The baristas at the shop—who on some mornings resemble an all-girl punk band—whir cappuccinos and drizzle vinaigrette over side salads as locals gather here to read the paper, chain smoke, and type on laptops. Sarah Moore, who’s been a regular at Bongo Java since moving to Nashville in 2001, says most of her liberal twenty-something friends wouldn’t even consider voting for Bush. However, Moore says her gut reaction is that the rest of the state favors the incumbent. “Especially around here, with Ft. Campbell being so close,” she explains, “there’s so much ‘support our troops’ sentiment. More often than not, people say ‘support our troops’ and mean ‘support President Bush and his completely insane and unfounded war.’” 

According to Moore, who was raised about two hours from Nashville in Chattanooga, the state’s fourth largest city, positive response to Kerry in the state’s urban areas may not translate into overwhelming votes for the Democratic ticket in November. “I’ve seen a huge number of pro-Bush yard signs and bumper stickers. I think that there’s a lot of older money in the state and a lot of wealthy white families, as well as a lot of die-hard conservative, salt-of-the-earth-type rural people in Tennessee, to say nothing of the huge percentage of Tennesseans who belong to evangelical or ultrafundamentalist Protestant churches. I’m still not really enthusiastic about Kerry’s chances here, much as I hate to admit that,” she says. 

And Moore may be right: The most bleak among recent polls shows Bush leading Kerry by 16 points in Tennessee. The statewide poll, conducted by Mason-Dixon Polling & Research Inc. of Washington D.C., reports that of the 625 registered and likely voters polled, 53% would vote for Bush, 37% would vote for Kerry, 9% are undecided, and 1% would vote for Ralph Nader. Tennessee has favored the winner in the last 10 presidential elections, and that the Democratic ticket may lose the bellwether state seems certain to voters such as Moore. “I have a hard time believing that we’re going to go for Kerry. I wish it weren’t that way, but…” she says with a sigh. 
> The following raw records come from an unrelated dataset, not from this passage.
/-- No field of the queue engine counts an abandoned record. -/
theorem ne_abandonWord {r : Rec} (hcls : r.cls ≠ 11) {o : Nat} (ho : o < 0x10000) : Blk.queue.base + o ≠ abandonWord r := fun e =>
  not_inSlot (slot_records_ne_queue r.prod) ho (e ▸ abandonWord_records hcls)

/-- QUEUE_STAGING is not a register of a producer. -/
theorem rd_records_showStaging (p : Nat) {f : Fld} (hf : f.off < 0x10000) (s : State) :
    (showStaging s).rd (.records p) f = s.rd (.records p) f :=
  (writesOnly_showStaging s).rd fun hw =>
    not_inSlot (slot_records_ne_queue p).symm hf (hw ▸ inSlot_base .queue (by decide))

theorem ctx_showStaging {s : State} {q : Nat} (hc : s.cached q = true) : (showStaging s).ctx q = s.ctx q :=
  ctx_congr (congrArg QueueSt.cache (queue_showStaging s)) hc

theorem reservation_timesOut (s : State) (q : BitVec 20) (ann : AnnResult) (r : Rec) (rs : List Rec) (u : Nat) (h : s.Sole r rs)
    (hq : r.q = q.toNat) (hphase : r.phase = .waiting u) (hcls : r.cls ≠ 11)
    (hdue : u + s.rd .queue R.QUEUE_CFG.full_wait * usUnits ≤ s.tim.raw) (hc : s.cached q.toNat = true)
    (habsent : (s.ctx q.toNat).absent + 1 < 2 ^ 28 - 1) : Completes (.reservationTimeout q ann) s (fun t => t.queue.recs = rs ∧
      (t.ctx q.toNat).absent = (s.ctx q.toNat).absent + 1 ∧
      t.rd .queue R.QUEUE_COUNTS.refused = min (s.rd .queue R.QUEUE_COUNTS.refused + 1) (2 ^ 32 - 1) ∧
      t.rd (.records r.prod) R.REC_COUNTS.abandoned = min (s.rd (.records r.prod) R.REC_COUNTS.abandoned + 1) (2 ^ 32 - 1) ∧
      t.mem = s.mem) := by
  rw [← hq] at hc habsent ⊢
  obtain ⟨hout, hctx⟩ := refuse_abandons h (by rw [Rec.gone, hphase]) hc
  obtain ⟨hkeep, hmissed⟩ := hout.below (hctx ▸ habsent)
  have hop : exec (.reservationTimeout q ann) s = .next (showStaging (refuse r s)) := by
    refine congrArg Host.Outcome.next ?_
    unfold opReservationTimeout
    rw [← hq, Sole.headRec h]
    simp only [hphase, hdue, if_true]
    rw [ask_of_none (Sole.headRec_without h hout.recs)]
  have hshow := writesOnly_showStaging (refuse r s)
  refine ⟨_, hop, ?_, ?_, ?_, ?_, ?_⟩
  · rw [queue_showStaging, hout.recs]
  · rw [ctx_showStaging hout.cached, hmissed, hctx, missed_absent habsent]
  · exact ((hshow.rd (by decide)).trans (hkeep.rd (ne_abandonWord hcls (by decide)))).trans (refusalNoted_refused r s)
  · rw [rd_records_showStaging _ (by decide), hout.counted hcls, refusalNoted_records r s (by decide)]
  · exact (hshow.queueStep.mem.trans hkeep.mem).trans (queueStep_refusalNoted r s).mem

theorem recordWrite_fails (s : State) (q : BitVec 20) (r : Rec) (rs : List Rec) (h : s.Sole r rs) (hq : r.q = q.toNat)
    (hphase : r.phase = .granted) (hc : s.cached q.toNat = true) (hdestroying : s.queue.destroying = none) :
    Completes (.recordWriteFailure q) s (fun t => t.queue.recs = rs ∧ (t.ctx q.toNat).halted = true ∧
      t.rd .queue R.QUEUE_LAST_FAULT.queue = q.toNat ∧ t.rd .queue R.QUEUE_LAST_FAULT.cause = 2 ∧
      t.rd .queue R.QUEUE_FAULT.target = 1 ∧ t.mem = s.mem) := by
  rw [← hq] at hc ⊢
  obtain ⟨hs, hcount, hlt, -⟩ := id h
  have hout := abandoned_abandon h (by rw [Rec.gone, hphase]) hc 7
  have hhalt := queueStep_haltQueue hout.cached 2
  have hop : exec (.recordWriteFailure q) s = .next (showStaging (haltQueue r.q 2 (abandon r 7 s))) := by
    have hfind : s.queue.recs.find? (fun x => decide (x.q = q.toNat) && x.reserved) = some r := by
      rw [hs]
      exact List.find?_cons_of_pos (by simp [hq, Rec.reserved, hphase])
    refine congrArg Host.Outcome.next ?_
    unfold opRecordWriteFailure
    rw [hfind]
    simp only [hphase, writeFailed, if_pos hcount]
    rw [destroyCheck_of_none ((destroying_haltQueue hout.cached 2).trans (hout.destroying.trans hdestroying))]
  have hshow := writesOnly_showStaging (haltQueue r.q 2 (abandon r 7 s))
  obtain ⟨hqueue, hcause, hfault⟩ := haltShown_target r.q (setCtx r.q (((abandon r 7 s).ctx r.q).setBit 8 1) (abandon r 7 s))
  rw [← haltQueue_eq] at hqueue hcause hfault
  refine ⟨_, hop, ?_, ?_, ?_, (hshow.rd (by decide)).trans hcause, (hshow.rd (by decide)).trans hfault, ?_⟩
  · rw [queue_showStaging, recs_haltQueue hout.cached, hout.recs]
  · rw [ctx_showStaging (cached_haltQueue hout.cached 2), ctx_haltQueue hout.cached, setHalted_halted]
  · exact ((hshow.rd (by decide)).trans hqueue).trans (Nat.mod_eq_of_lt hlt)
  · exact (hshow.queueStep.mem.trans hhalt.mem).trans hout.step.mem

/-- The cached context marked, and its error logged. -/
def ctxErrorLogged (q : Nat) (s : State) : State :=
  let t := setWays q ((s.ways q).map (fun w => if w.q = q then { w with bad := true } else w)) (s.free 197).2
  logBad .depot ((s.free 197).1 / 256 % 2 ^ 23 * 8) 0 ((s.free 197).1 % 256) t

theorem ctxError_cached {q : Nat} {s : State} (hc : s.cached q = true) : ctxError q s = haltQueue q 0 (ctxErrorLogged q s) := if_pos hc

section CtxError
variable {q : Nat} {s : State} (hc : s.cached q = true)

theorem queue_ctxErrorLogged (q : Nat) (s : State) : (ctxErrorLogged q s).queue =
    (setWays q ((s.ways q).map (fun w => if w.q = q then { w with bad := true } else w)) s).queue :=
  (onlyObs_logBad ..).frame.2.2.2.2.1

include hc

theorem cached_ctxErrorLogged : (ctxErrorLogged q s).cached q = true :=
  (cached_congr (congrArg QueueSt.cache (queue_ctxErrorLogged q s)) q).trans
    ((cached_mapWay _ (fun w => by split <;> rfl) s q).trans hc)

theorem ctx_ctxErrorLogged : (ctxErrorLogged q s).ctx q = s.ctx q := by
  have hmarked := (cached_mapWay (fun w => if w.q = q then { w with bad := true } else w) (fun w => by split <;> rfl) s q).trans hc
  obtain ⟨w, hw⟩ := List.find?_isSome.2 (List.any_eq_true.1 hc) |> Option.isSome_iff_exists.1
  rw [ctx_congr (congrArg QueueSt.cache (queue_ctxErrorLogged q s)) hmarked]
  unfold State.ctx
  rw [ways_setWays, find_mapWay _ (fun w => by split <;> rfl), hw]
  dsimp only [Option.map_some]
  split <;> rfl

end CtxError

theorem reservation_ctxBad (s : State) (q : BitVec 20) (r : Rec) (rs : List Rec) (h : s.Sole r rs) (hq : r.q = q.toNat)
    (hphase : r.phase = .ready) (hcls : r.cls ≠ 11) (hrun : s.coreRuns = true) (hen : s.enabled .queue = true)
    (hquiet : s.quiescedAt .queue = none) (hc : s.cached q.toNat = true) (habsent : (s.ctx q.toNat).absent + 1 < 2 ^ 28 - 1) :
    Completes (.reservationRequest q .ctxBad) s (fun t => t.queue.recs = rs ∧
      (t.ctx q.toNat).halted = true ∧ (t.ctx q.toNat).absent = (s.ctx q.toNat).absent + 1 ∧
      t.rd .queue R.QUEUE_LAST_FAULT.queue = q.toNat ∧ t.rd .queue R.QUEUE_LAST_FAULT.cause = 0 ∧
      t.rd .queue R.QUEUE_FAULT.ctx_ecc = 1) := by
  rw [← hq] at hc habsent ⊢
  have hlt : r.q < 2 ^ 20 := h.2.2.1
  have htouched : (touchCtx r.q s).cached r.q = true := (cached_touchCtx r.q s).trans hc
  have hlogged := cached_ctxErrorLogged htouched
  let v := ctxErrorLogged r.q (touchCtx r.q s)
  have hctx : (haltQueue r.q 0 v).ctx r.q = (s.ctx r.q).setBit 8 1 := by
    rw [ctx_haltQueue hlogged, ctx_ctxErrorLogged htouched, ctx_touchCtx r.q s hc]
  have hhalted : ((haltQueue r.q 0 v).ctx r.q).halted = true := by rw [hctx, setHalted_halted]
  have hrequest : request r .ctxBad s = refuse r (haltQueue r.q 0 v) := by
    have hread : readCtx r.q .ctxBad (touchCtx r.q s) = haltQueue r.q 0 v :=
      (if_pos (by simp [htouched])).trans (ctxError_cached htouched)
    rw [request_cached _ hen hquiet hc, hread]
    exact if_pos hhalted
  have hsole : (haltQueue r.q 0 v).Sole r rs := Sole.congr h
    ((recs_haltQueue hlogged 0).trans (congrArg QueueSt.recs (queue_ctxErrorLogged r.q (touchCtx r.q s)) :))
  obtain ⟨hout, hkept⟩ := refuse_abandons hsole (by rw [Rec.gone, hphase]) (cached_haltQueue hlogged 0)
  have habsent' : ((refusalNoted r (haltQueue r.q 0 v)).ctx r.q).absent = (s.ctx r.q).absent := by rw [hkept, hctx, setBit_absent]
  obtain ⟨hkeep, hmissed⟩ := hout.below (habsent' ▸ habsent)
  obtain ⟨hqueue, hcause, hfault⟩ := haltShown_ctxError r.q (setCtx r.q ((v.ctx r.q).setBit 8 1) v)
  rw [← haltQueue_eq] at hqueue hcause hfault
  have hshown : ∀ f : Fld, f.off < 0x10000 → f.off ≠ 0xd0 → f.off ≠ 0xa8 →
      (showStaging (refuse r (haltQueue r.q 0 v))).rd .queue f = (haltQueue r.q 0 v).rd .queue f := fun f hf hstaging hrefused => by
    refine ((writesOnly_showStaging _).rd fun e => hstaging (Nat.add_left_cancel e)).trans
      ((hkeep.rd (ne_abandonWord hcls hf)).trans ((queueStep_refusalNoted r _).rd ?_))
    rintro (e | hw)
    · exact hrefused (Nat.add_left_cancel e)
    · exact not_inSlot (b := .observe) (c := .queue) (by decide) hf hw
  refine ⟨_, (exec_reservationRequest h hq hphase hrun).trans (congrArg _ (congrArg showStaging hrequest)), ?_, ?_, ?_,
    ((hshown _ (by decide) (by decide) (by decide)).trans hqueue).trans (Nat.mod_eq_of_lt hlt),
    (hshown _ (by decide) (by decide) (by decide)).trans hcause, (hshown _ (by decide) (by decide) (by decide)).trans hfault⟩
  · rw [queue_showStaging, hout.recs]
  · rw [ctx_showStaging hout.cached, hmissed, missed_halted, hkept, hhalted]
  · rw [ctx_showStaging hout.cached, hmissed, missed_absent (habsent' ▸ habsent), habsent']
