-- ==== Sys2Proof/Machine/Flags.lean ====
section
/-! DEFINITION. The flags of spec/10_state.md R24 and R31: who writes each of them. `INIT_OK` is written by
reset alone (`State.resetOf`). There are no arithmetic condition codes (R31). -/
namespace Sys2Proof.Machine

/-- Writes `AF_VALID` (R24). -/
def State.setAfValid (s : State) (b : Bool) : State := { s with afValid := b }
/-- Writes `LC_VALID` (R24). -/
def State.setLcValid (s : State) (b : Bool) : State := { s with lcValid := b }
/-- Writes `MR_HIT` (R31): `MR.LOOKUP` and `DECRYPT`. -/
def State.setMrHit (s : State) (b : Bool) : State := { s with mrHit := b }
/-- Writes `MD_VERIFIED` (R31): `CK.VERIFY` and `DECRYPT`. -/
def State.setVerified (s : State) (b : Bool) : State := { s with mdVerified := b }

/-- `MD_VERIFIED` after a verification that ends in `acc` (R31, 43_checksum.md R181): 1 exactly when the
accumulator settled to `CK_SENTINEL`. -/
def settled (acc : Word) : Bool := decide (acc = ckSentinel)

end Sys2Proof.Machine
end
While other recent polls soften Bush’s lead, action on part of the national Kerry campaign indicates that, like Moore, the party has given up hope for a Kerry win in Tennessee. At the Democratic National Convention in July, Paul Rivera, Kerry’s national political director, told an audience of the state’s delegates: “Tennessee is a target. Tennessee is a battleground. We want Tennessee.” But the Democratic National Committee seems to be counting on the fundraising efforts of local activists such as Hatler to draw voters in the state.

Local party leaders are reluctant to talk about how much money the campaign is investing in Tennessee—or whether the party still even considers the contest in the state worth fighting, given the recent polls. Beyond advertisements run nationally by the Kerry campaign, there are no ads targeted specifically to Tennessee. Staff at the state campaign office scoff that Tennessee belongs to the “Bush’s to Lose” crowd. But while Hatler erects billboards and hosts Kerry “grill outs,” the national campaign is concentrating on other, seemingly more winnable states such as Pennsylvania, Colorado, and New Mexico. 
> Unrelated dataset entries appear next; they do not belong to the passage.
-- ==== Sys2Proof/Certificates/Slice0/Obligations.lean ====
section
/-! DEFINITION. The statements for the provers. Each docstring names the rules of spec/ it formalises. Status codes,
cause codes and command codes are numbers, as the spec gives them. -/

open Sys2Proof Sys2Proof.Machine

/-! ### Encoding and issue -/

/-- R91: the seventeen codes of the opcode map stand for the seventeen commands; R93: every other code is illegal.
Sanity statement on the words of spec/30_encoding.md. -/
def Obligations.OpcodeMapDecodes : Prop :=
  decodeCode 0x01#8 = .ok .afSeed ∧ decodeCode 0x02#8 = .ok .afNext ∧
  decodeCode 0x03#8 = .ok .lcSeed ∧ decodeCode 0x04#8 = .ok .lcNext ∧
  decodeCode 0x10#8 = .ok .ksApply ∧ decodeCode 0x20#8 = .ok .hdrParse ∧
  decodeCode 0x21#8 = .ok .hdrSer ∧ decodeCode 0x30#8 = .ok .ckVerify ∧
  decodeCode 0x31#8 = .ok .ckCalc ∧ decodeCode 0x40#8 = .ok .mrLookup ∧
  decodeCode 0x50#8 = .ok .ofsDetect ∧ decodeCode 0x51#8 = .ok .ofsPrefix ∧
  decodeCode 0x60#8 = .ok .ptDecode ∧ decodeCode 0x61#8 = .ok .ptEncode ∧
  decodeCode 0x70#8 = .ok .decrypt ∧ decodeCode 0x71#8 = .ok .encrypt ∧
  decodeCode 0x7F#8 = .ok .sysReset ∧
  ∀ c : Byte,
    c ∉ [0x01#8, 0x02#8, 0x03#8, 0x04#8, 0x10#8, 0x20#8, 0x21#8, 0x30#8, 0x31#8, 0x40#8, 0x50#8, 0x51#8,
         0x60#8, 0x61#8, 0x70#8, 0x71#8, 0x7F#8] →
    decodeCode c = .error (.illegalCode c)

/-- R90: a command is one byte, its code, and what follows it is left alone; and where a code decodes, it is the
encoding of what it decodes to. -/
def Obligations.DecodeInvertsEncode : Prop :=
  (∀ (i : Instr) (rest : List Byte), i.wf = true →
    decode (encode i ++ rest) = .ok (i, rest) ∧ (encode i).length = 1) ∧
  ∀ (c : Byte) (i : Instr), decodeCode c = .ok i → encode i = [c]

/-- A step whose oldest pending move is a command that decodes runs exactly that command, on the state with the
code latched in `CMD` and the move taken. The queue of host moves is the model's own (assumption log 1). -/
def Obligations.StepRunsDecodedCommand : Prop :=
  ∀ (s : State) (c : Byte) (rest : List HostMove) (i : Instr),
    s.host = .command c :: rest → decode [c] = .ok (i, []) → i.wf = true →
    step s = exec i { s with host := rest, cmd := c }

/-- R93, R276: while `INIT_OK = 1` a code outside the map ends with IllegalCommand, its code in the first information
word and 0 in the second; R93, R276, R313: while `INIT_OK = 0` every code but `0x7F`, legal or not, ends with
InitFailed and both information words 0; and nothing else changes, but for the code latched in `CMD` (R32). That the
code is issued through the queue of host moves and taken from it is the model's own (assumption log 1). -/
def Obligations.IllegalAndUninitialisedCodesRefused : Prop :=
  ∀ (s : State) (c : Byte) (rest : List HostMove), s.host = .command c :: rest →
    (s.initOk = true →
      c ∉ [0x01#8, 0x02#8, 0x03#8, 0x04#8, 0x10#8, 0x20#8, 0x21#8, 0x30#8, 0x31#8, 0x40#8, 0x50#8, 0x51#8,
           0x60#8, 0x61#8, 0x70#8, 0x71#8, 0x7F#8] →
      ∃ t, step s = .next t ∧ Reports t 3 0x45 c.toNat 0 ∧ t.cmd = c ∧ t.host = rest ∧
        UnchangedBut [.cmd, .status, .host] s t) ∧
    (s.initOk = false → c ≠ 0x7F#8 →
      ∃ t, step s = .next t ∧ Reports t 3 0x46 0 0 ∧ t.cmd = c ∧ t.host = rest ∧
        UnchangedBut [.cmd, .status, .host] s t)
Back in Crossville—a community that’s nearly 98 percent white and seems to thrive with the salt-of-the-earthers Moore describes—Democrats are nonetheless optimistic. At the Chestnut Hill Winery off Interstate 81, where Tennessee blackberry dessert wine is the best seller, owner Brenda Givens says that local Democrats are hopeful. “I think with this election we’ll see very positive things for Mr. Kerry,” she says.
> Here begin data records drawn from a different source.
-- ==== Sys2Proof/Laws/State.lean ====
section
/-! SUPPORT. One lemma per field of State for every named update, all by unfolding, so that no later proof unfolds
a record update; and the fields of a reset. The parentheses of `(rfl)` make simp rewrite with each lemma and not by
definitional unfolding, so that the kernel never compares two whole states. -/
namespace Sys2Proof.Machine

section setAf
variable (s : State) (x : AfState)
@[simp] theorem State.setAf_af : (s.setAf x).af = x := (rfl)
@[simp] theorem State.setAf_afValid : (s.setAf x).afValid = s.afValid := (rfl)
@[simp] theorem State.setAf_lcS : (s.setAf x).lcS = s.lcS := (rfl)
@[simp] theorem State.setAf_lcValid : (s.setAf x).lcValid = s.lcValid := (rfl)
@[simp] theorem State.setAf_rngOut : (s.setAf x).rngOut = s.rngOut := (rfl)
@[simp] theorem State.setAf_md : (s.setAf x).md = s.md := (rfl)
@[simp] theorem State.setAf_hdr : (s.setAf x).hdr = s.hdr := (rfl)
@[simp] theorem State.setAf_ckAcc : (s.setAf x).ckAcc = s.ckAcc := (rfl)
@[simp] theorem State.setAf_blkI : (s.setAf x).blkI = s.blkI := (rfl)
@[simp] theorem State.setAf_mrHit : (s.setAf x).mrHit = s.mrHit := (rfl)
@[simp] theorem State.setAf_mdVerified : (s.setAf x).mdVerified = s.mdVerified := (rfl)
@[simp] theorem State.setAf_initOk : (s.setAf x).initOk = s.initOk := (rfl)
@[simp] theorem State.setAf_cmd : (s.setAf x).cmd = s.cmd := (rfl)
@[simp] theorem State.setAf_status : (s.setAf x).status = s.status := (rfl)
@[simp] theorem State.setAf_info0 : (s.setAf x).info0 = s.info0 := (rfl)
@[simp] theorem State.setAf_info1 : (s.setAf x).info1 = s.info1 := (rfl)
@[simp] theorem State.setAf_inMem : (s.setAf x).inMem = s.inMem := (rfl)
@[simp] theorem State.setAf_outMem : (s.setAf x).outMem = s.outMem := (rfl)
@[simp] theorem State.setAf_ent : (s.setAf x).ent = s.ent := (rfl)
@[simp] theorem State.setAf_rom : (s.setAf x).rom = s.rom := (rfl)
@[simp] theorem State.setAf_host : (s.setAf x).host = s.host := (rfl)
end setAf

section setAfValid
variable (s : State) (b : Bool)
@[simp] theorem State.setAfValid_af : (s.setAfValid b).af = s.af := (rfl)
@[simp] theorem State.setAfValid_afValid : (s.setAfValid b).afValid = b := (rfl)
@[simp] theorem State.setAfValid_lcS : (s.setAfValid b).lcS = s.lcS := (rfl)
@[simp] theorem State.setAfValid_lcValid : (s.setAfValid b).lcValid = s.lcValid := (rfl)
@[simp] theorem State.setAfValid_rngOut : (s.setAfValid b).rngOut = s.rngOut := (rfl)
@[simp] theorem State.setAfValid_md : (s.setAfValid b).md = s.md := (rfl)
@[simp] theorem State.setAfValid_hdr : (s.setAfValid b).hdr = s.hdr := (rfl)
@[simp] theorem State.setAfValid_ckAcc : (s.setAfValid b).ckAcc = s.ckAcc := (rfl)
@[simp] theorem State.setAfValid_blkI : (s.setAfValid b).blkI = s.blkI := (rfl)
@[simp] theorem State.setAfValid_mrHit : (s.setAfValid b).mrHit = s.mrHit := (rfl)
@[simp] theorem State.setAfValid_mdVerified : (s.setAfValid b).mdVerified = s.mdVerified := (rfl)
@[simp] theorem State.setAfValid_initOk : (s.setAfValid b).initOk = s.initOk := (rfl)
@[simp] theorem State.setAfValid_cmd : (s.setAfValid b).cmd = s.cmd := (rfl)
@[simp] theorem State.setAfValid_status : (s.setAfValid b).status = s.status := (rfl)
@[simp] theorem State.setAfValid_info0 : (s.setAfValid b).info0 = s.info0 := (rfl)
@[simp] theorem State.setAfValid_info1 : (s.setAfValid b).info1 = s.info1 := (rfl)
@[simp] theorem State.setAfValid_inMem : (s.setAfValid b).inMem = s.inMem := (rfl)
@[simp] theorem State.setAfValid_outMem : (s.setAfValid b).outMem = s.outMem := (rfl)
@[simp] theorem State.setAfValid_ent : (s.setAfValid b).ent = s.ent := (rfl)
@[simp] theorem State.setAfValid_rom : (s.setAfValid b).rom = s.rom := (rfl)
@[simp] theorem State.setAfValid_host : (s.setAfValid b).host = s.host := (rfl)
end setAfValid

section setLc
variable (s : State) (x : DWord)
@[simp] theorem State.setLc_af : (s.setLc x).af = s.af := (rfl)
@[simp] theorem State.setLc_afValid : (s.setLc x).afValid = s.afValid := (rfl)
@[simp] theorem State.setLc_lcS : (s.setLc x).lcS = x := (rfl)
@[simp] theorem State.setLc_lcValid : (s.setLc x).lcValid = s.lcValid := (rfl)
@[simp] theorem State.setLc_rngOut : (s.setLc x).rngOut = s.rngOut := (rfl)
@[simp] theorem State.setLc_md : (s.setLc x).md = s.md := (rfl)
@[simp] theorem State.setLc_hdr : (s.setLc x).hdr = s.hdr := (rfl)
@[simp] theorem State.setLc_ckAcc : (s.setLc x).ckAcc = s.ckAcc := (rfl)
@[simp] theorem State.setLc_blkI : (s.setLc x).blkI = s.blkI := (rfl)
@[simp] theorem State.setLc_mrHit : (s.setLc x).mrHit = s.mrHit := (rfl)
@[simp] theorem State.setLc_mdVerified : (s.setLc x).mdVerified = s.mdVerified := (rfl)
@[simp] theorem State.setLc_initOk : (s.setLc x).initOk = s.initOk := (rfl)
@[simp] theorem State.setLc_cmd : (s.setLc x).cmd = s.cmd := (rfl)
@[simp] theorem State.setLc_status : (s.setLc x).status = s.status := (rfl)
@[simp] theorem State.setLc_info0 : (s.setLc x).info0 = s.info0 := (rfl)
@[simp] theorem State.setLc_info1 : (s.setLc x).info1 = s.info1 := (rfl)
@[simp] theorem State.setLc_inMem : (s.setLc x).inMem = s.inMem := (rfl)
@[simp] theorem State.setLc_outMem : (s.setLc x).outMem = s.outMem := (rfl)
@[simp] theorem State.setLc_ent : (s.setLc x).ent = s.ent := (rfl)
@[simp] theorem State.setLc_rom : (s.setLc x).rom = s.rom := (rfl)
@[simp] theorem State.setLc_host : (s.setLc x).host = s.host := (rfl)
end setLc

section setLcValid
variable (s : State) (b : Bool)
@[simp] theorem State.setLcValid_af : (s.setLcValid b).af = s.af := (rfl)
@[simp] theorem State.setLcValid_afValid : (s.setLcValid b).afValid = s.afValid := (rfl)
@[simp] theorem State.setLcValid_lcS : (s.setLcValid b).lcS = s.lcS := (rfl)
@[simp] theorem State.setLcValid_lcValid : (s.setLcValid b).lcValid = b := (rfl)
@[simp] theorem State.setLcValid_rngOut : (s.setLcValid b).rngOut = s.rngOut := (rfl)
@[simp] theorem State.setLcValid_md : (s.setLcValid b).md = s.md := (rfl)
@[simp] theorem State.setLcValid_hdr : (s.setLcValid b).hdr = s.hdr := (rfl)
@[simp] theorem State.setLcValid_ckAcc : (s.setLcValid b).ckAcc = s.ckAcc := (rfl)
@[simp] theorem State.setLcValid_blkI : (s.setLcValid b).blkI = s.blkI := (rfl)
@[simp] theorem State.setLcValid_mrHit : (s.setLcValid b).mrHit = s.mrHit := (rfl)
@[simp] theorem State.setLcValid_mdVerified : (s.setLcValid b).mdVerified = s.mdVerified := (rfl)
@[simp] theorem State.setLcValid_initOk : (s.setLcValid b).initOk = s.initOk := (rfl)
@[simp] theorem State.setLcValid_cmd : (s.setLcValid b).cmd = s.cmd := (rfl)
@[simp] theorem State.setLcValid_status : (s.setLcValid b).status = s.status := (rfl)
@[simp] theorem State.setLcValid_info0 : (s.setLcValid b).info0 = s.info0 := (rfl)
@[simp] theorem State.setLcValid_info1 : (s.setLcValid b).info1 = s.info1 := (rfl)
@[simp] theorem State.setLcValid_inMem : (s.setLcValid b).inMem = s.inMem := (rfl)
@[simp] theorem State.setLcValid_outMem : (s.setLcValid b).outMem = s.outMem := (rfl)
@[simp] theorem State.setLcValid_ent : (s.setLcValid b).ent = s.ent := (rfl)
@[simp] theorem State.setLcValid_rom : (s.setLcValid b).rom = s.rom := (rfl)
@[simp] theorem State.setLcValid_host : (s.setLcValid b).host = s.host := (rfl)
end setLcValid

section setRngOut
variable (s : State) (x : Word)
@[simp] theorem State.setRngOut_af : (s.setRngOut x).af = s.af := (rfl)
@[simp] theorem State.setRngOut_afValid : (s.setRngOut x).afValid = s.afValid := (rfl)
@[simp] theorem State.setRngOut_lcS : (s.setRngOut x).lcS = s.lcS := (rfl)
@[simp] theorem State.setRngOut_lcValid : (s.setRngOut x).lcValid = s.lcValid := (rfl)
@[simp] theorem State.setRngOut_rngOut : (s.setRngOut x).rngOut = x := (rfl)
@[simp] theorem State.setRngOut_md : (s.setRngOut x).md = s.md := (rfl)
@[simp] theorem State.setRngOut_hdr : (s.setRngOut x).hdr = s.hdr := (rfl)
@[simp] theorem State.setRngOut_ckAcc : (s.setRngOut x).ckAcc = s.ckAcc := (rfl)
@[simp] theorem State.setRngOut_blkI : (s.setRngOut x).blkI = s.blkI := (rfl)
@[simp] theorem State.setRngOut_mrHit : (s.setRngOut x).mrHit = s.mrHit := (rfl)
@[simp] theorem State.setRngOut_mdVerified : (s.setRngOut x).mdVerified = s.mdVerified := (rfl)
@[simp] theorem State.setRngOut_initOk : (s.setRngOut x).initOk = s.initOk := (rfl)
@[simp] theorem State.setRngOut_cmd : (s.setRngOut x).cmd = s.cmd := (rfl)
@[simp] theorem State.setRngOut_status : (s.setRngOut x).status = s.status := (rfl)
@[simp] theorem State.setRngOut_info0 : (s.setRngOut x).info0 = s.info0 := (rfl)
@[simp] theorem State.setRngOut_info1 : (s.setRngOut x).info1 = s.info1 := (rfl)
@[simp] theorem State.setRngOut_inMem : (s.setRngOut x).inMem = s.inMem := (rfl)
@[simp] theorem State.setRngOut_outMem : (s.setRngOut x).outMem = s.outMem := (rfl)
@[simp] theorem State.setRngOut_ent : (s.setRngOut x).ent = s.ent := (rfl)
@[simp] theorem State.setRngOut_rom : (s.setRngOut x).rom = s.rom := (rfl)
@[simp] theorem State.setRngOut_host : (s.setRngOut x).host = s.host := (rfl)
end setRngOut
Dennis Hatler agrees. In addition to the three billboards already up in Cumberland County, the local Tennesseans for Kerry group has put up 25 smaller pro-Kerry signs throughout the area, and several hundred Kerry/Edwards yard signs can be seen on neighborhood lawns. The group will also launch a radio and newspaper campaign in mid-October, investing nearly $4,000 on advertising spots, according to Hatler. “That may not seem like a lot, but for Cumberland County it is,” he says.

“I’m amazed at how easy it’s been to raise funds and find volunteers in the area,” says Hatler, who seems surprised that the Kerry campaign isn’t paying more attention. “We’re a pretty active group, and voters here are looking for a president they can trust.”